-- ==== Sys2Proof/Laws/Rows.lean ====
section
/-! SUPPORT. One lemma per operation of Machine/Rows.lean: the parts of the state it can touch and what it needs of the engines (`Evolves`). -/

namespace Sys2Proof.Machine

variable {M : Nat} {P : Nat → Prop} {a s : State}

theorem askRun_ev (x1 x2 : _) (hm : Sub 0x47d0148300060b0 M) (hall : ∀ n, P n) (h : Evolves M P a s) :
    Evolves M P a (askRun x1 x2 s) := by
  unfold askRun
  extract_lets +onlyGivenNames y1
  extract_lets +onlyGivenNames y2
  refine Evolves.ite ?_ ?_
  · exact h
  · extract_lets +onlyGivenNames y3
    have h4 : Evolves M P a y3 := by
      unfold y3
      refine Evolves.modArm (hm.bit rfl) rfl ?_
      exact h
    clear_value y3
    refine Evolves.ite ?_ ?_
    · split
      · refine State.logEvent_ev _ _ (hm.of rfl) ?_
        refine Evolves.modArm (hm.bit rfl) rfl ?_
        exact h4
      · extract_lets +onlyGivenNames y5
        extract_lets +onlyGivenNames y6
        have h7 : Evolves M P a y6 := by
          unfold y6
          refine makeRun_ev _ _ _ _ _ _ (hm.of rfl) ?_
          exact h4
        clear_value y6
        refine mapCommit_ev _ _ (hm.of rfl) ?_
        exact h7
    · refine ask_ev _ (hm.of rfl) hall ?_
      exact h4

theorem markRow_ev (x1 x2 x3 : _) (hm : Sub 0x20000000000000 M) (h : Evolves M P a s) :
    Evolves M P a (markRow x1 x2 x3 s) := by
  unfold markRow
  extract_lets +onlyGivenNames y1
  have h2 : Evolves M P a y1 := by
    unfold y1
    refine Evolves.ite ?_ ?_
    · exact h
    · refine Evolves.modArm (hm.bit rfl) rfl ?_
      exact h
  clear_value y1
  refine addTodo_ev _ (hm.of rfl) ?_
  exact h2

theorem writeParity_ev {z : _} (x1 x2 x3 x4 x5 x6 : _) (hm : Sub 0x20000000000000 M) (h : Evolves M P a z.1) :
    Evolves M P a (writeParity x1 x2 x3 x4 x5 x6 z).1 := by
  unfold writeParity
  extract_lets +onlyGivenNames y1
  extract_lets +onlyGivenNames y2
  refine Evolves.foldl_fst _ (fun z3 x4 h5 => ?_) ?_
  · refine Evolves.fst_ite ?_ ?_
    · refine Evolves.fst_ite ?_ ?_
      · refine rewriteMember_ev _ _ _ _ _ _ (hm.of rfl) ?_
        exact h5
      · refine writeMember_ev _ _ _ _ _ _ (hm.of rfl) ?_
        exact h5
    · refine Evolves.fst_ite ?_ ?_
      · exact h5
      · dsimp only
        refine addTodo_ev _ (hm.of rfl) ?_
        exact h5
  · exact h

theorem encodeRow_ev {z : _} (x1 x2 x3 x4 x5 : _) (hm : Sub 0x20000000000000 M) (h : Evolves M P a z.1) :
    Evolves M P a (encodeRow x1 x2 x3 x4 x5 z).1 := by
  unfold encodeRow
  split
  · extract_lets +onlyGivenNames y1
    have h2 : Evolves M P a y1 := by
      unfold y1
      refine Evolves.modArm (hm.bit rfl) rfl ?_
      exact h
    clear_value y1
    refine writeParity_ev _ _ _ _ _ _ (hm.of rfl) ?_
    dsimp only
    exact h2
  · dsimp only
    refine markRow_ev _ _ _ (hm.of rfl) ?_
    exact h

theorem writeRow_ev {z : _} (x1 x2 x3 x4 x5 : _) (hm : Sub 0x20000000000000 M) (h : Evolves M P a z.1) :
    Evolves M P a (writeRow x1 x2 x3 x4 x5 z).1 := by
  unfold writeRow
  extract_lets +onlyGivenNames y1
  refine writeParity_ev _ _ _ _ _ _ (hm.of rfl) ?_
  unfold y1
  refine Evolves.foldl_fst _ (fun z2 x3 h4 => ?_) ?_
  · refine Evolves.fst_ite ?_ ?_
    · refine writeMember_ev _ _ _ _ _ _ (hm.of rfl) ?_
      exact h4
    · refine Evolves.fst_ite ?_ ?_
      · exact h4
      · dsimp only
        refine addTodo_ev _ (hm.of rfl) ?_
        exact h4
  · exact h

theorem writeStripe_ev {z : _} (x1 x2 x3 x4 : _) (hm : Sub 0x20000000000000 M) (h : Evolves M P a z.1) :
    Evolves M P a (writeStripe x1 x2 x3 x4 z).1 := by
  unfold writeStripe
  extract_lets +onlyGivenNames y1
  refine Evolves.foldl_fst _ (fun z2 x3 h4 => ?_) ?_
  · refine writeRow_ev _ _ _ _ _ (hm.of rfl) ?_
    exact h4
  · exact h

theorem fillNote_ev (x1 x2 : _) (hm : Sub 0x20000000000000 M) (h : Evolves M P a s) :
    Evolves M P a (fillNote x1 x2 s) := by
  unfold fillNote
  refine Evolves.ite ?_ ?_
  · refine Evolves.modArm (hm.bit rfl) rfl ?_
    exact h
  · exact h

end Sys2Proof.Machine
end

==========

Filter the entries down to the lines containing "dsimp". Copy each of those lines.

      · dsimp only
    dsimp only
  · dsimp only
      · dsimp only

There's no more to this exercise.